*Data for this exercise*
-- ==== Sys2Proof/Config.lean ====
section
/-!
DEFINITION. The free values: constants without a body, which nothing in Lean can evaluate. A step that needs a value
the spec leaves open applies one of them to the state's counter of free values taken, or to the operands the value
depends on.
-/
namespace Sys2Proof

/-- The n-th free value taken (each use is named in the assumption log). DESIGN CHOICE, log entry 2. Safe. -/
opaque Config.freeValue : Nat → Nat

/-- Whether a low pulse of `nRESET_x` or `HENn` in the band the spec leaves open acts (R55, R236), for the n-th such
pulse. DESIGN CHOICE, log entry 2. Safe. -/
opaque Config.freeChoice : Nat → Bool

/-- The factory values in a lane's OTP (R11, R132, R136), by lane and item number. DESIGN CHOICE, log entry 8: the spec
gives no value. Safe. -/
opaque Config.otp : Nat → Nat → Nat

/-- The cosine and sine of an angle of 2^-32 turns, in 2^-30, as the implementation rounds them (R154, R186). DESIGN
CHOICE, log entry 10: the spec states no rounding. Safe. -/
opaque Config.cosine : Nat → Int
/-- The sine; see `Config.cosine`. -/
opaque Config.sine : Nat → Int
/-- 2 pi in 2^-40, as the implementation rounds it (R154). DESIGN CHOICE, log entry 10. Safe. -/
opaque Config.twoPi : Nat

/-- Whether an exact quotient with numerator and denominator as given is rounded up where the spec states no rounding; the
first argument tells the computation. DESIGN CHOICE, log entry 7. Safe. -/
opaque Config.roundUp : Nat → Int → Int → Bool

/-- The result of a computation for an operand for which the spec states none (a zero divisor, a value outside a format);
the first argument tells the computation. DESIGN CHOICE, log entry 12. Safe. -/
opaque Config.unstated : Nat → Int → Int

/-- The angle, in 2^-32 turn, whose tangent is y / x, as the implementation rounds it (R259, R264). DESIGN CHOICE, log
entry 10. Safe. -/
opaque Config.atan2 : Int → Int → Nat

/-- The angle, in 2^-32 turn, of the vector of three phase currents, as the implementation rounds it (R263). DESIGN
CHOICE, log entry 10. Safe. -/
opaque Config.vecAngle : Int → Int → Int → Nat

/-- The temperature in 0.1 degree of an NTC input, by the input ratio in 2^-16, the pull-up and `R25` in 100 ohm, and
`BETA`, as the implementation rounds the expression of R394. DESIGN CHOICE, log entry 10. Safe. -/
opaque Config.ntcTemp : Nat → Nat → Nat → Nat → Int

/-- The step of a trim (0 low-frequency oscillator, 1 die oscillator, 2 reference, 3 the Deputy's oscillators) that the
OTP coefficients of a lane give at the die readings in 0.1 degree (R403). DESIGN CHOICE, log entry 8. Safe. -/
opaque Config.trim : Nat → Nat → List Int → Int

/-- Byte `i` of the output of a crypto operation of R447 (0 SHA-512, 1 to 5 the job's operation, 6 the identity modulus, 7 the
digest of the running boot image's header, 8 a signature with the identity key, 9 the wrapped identity key of a bank) over a
source, an aux block and a number that tells the lane and the key; see `Config.cryptoOk`. -/
opaque Config.crypto : Nat → Nat → List Nat → List Nat → Nat → Nat
/-- Whether a signature or a tag verifies (R447). The algorithms are those of the standards the spec names; the model
computes none of them. DESIGN CHOICE, log entry 21. Safe. -/
opaque Config.cryptoOk : Nat → Nat → List Nat → List Nat → Bool

/-- Which of two equal currents counts as the larger (R264), by the two. DESIGN CHOICE, log entry 12. Safe. -/
opaque Config.tie : Int → Int → Bool

end Sys2Proof
end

*Task goal*
Among the lines above, repeat exactly those from the line with "opaque Config.vecAngle : Int" to the line with "names; the model", counting both ends.

*Problem solution*
opaque Config.vecAngle : Int → Int → Int → Nat

/-- The temperature in 0.1 degree of an NTC input, by the input ratio in 2^-16, the pull-up and `R25` in 100 ohm, and
`BETA`, as the implementation rounds the expression of R394. DESIGN CHOICE, log entry 10. Safe. -/
opaque Config.ntcTemp : Nat → Nat → Nat → Nat → Int

/-- The step of a trim (0 low-frequency oscillator, 1 die oscillator, 2 reference, 3 the Deputy's oscillators) that the
OTP coefficients of a lane give at the die readings in 0.1 degree (R403). DESIGN CHOICE, log entry 8. Safe. -/
opaque Config.trim : Nat → Nat → List Int → Int

/-- Byte `i` of the output of a crypto operation of R447 (0 SHA-512, 1 to 5 the job's operation, 6 the identity modulus, 7 the
digest of the running boot image's header, 8 a signature with the identity key, 9 the wrapped identity key of a bank) over a
source, an aux block and a number that tells the lane and the key; see `Config.cryptoOk`. -/
opaque Config.crypto : Nat → Nat → List Nat → List Nat → Nat → Nat
/-- Whether a signature or a tag verifies (R447). The algorithms are those of the standards the spec names; the model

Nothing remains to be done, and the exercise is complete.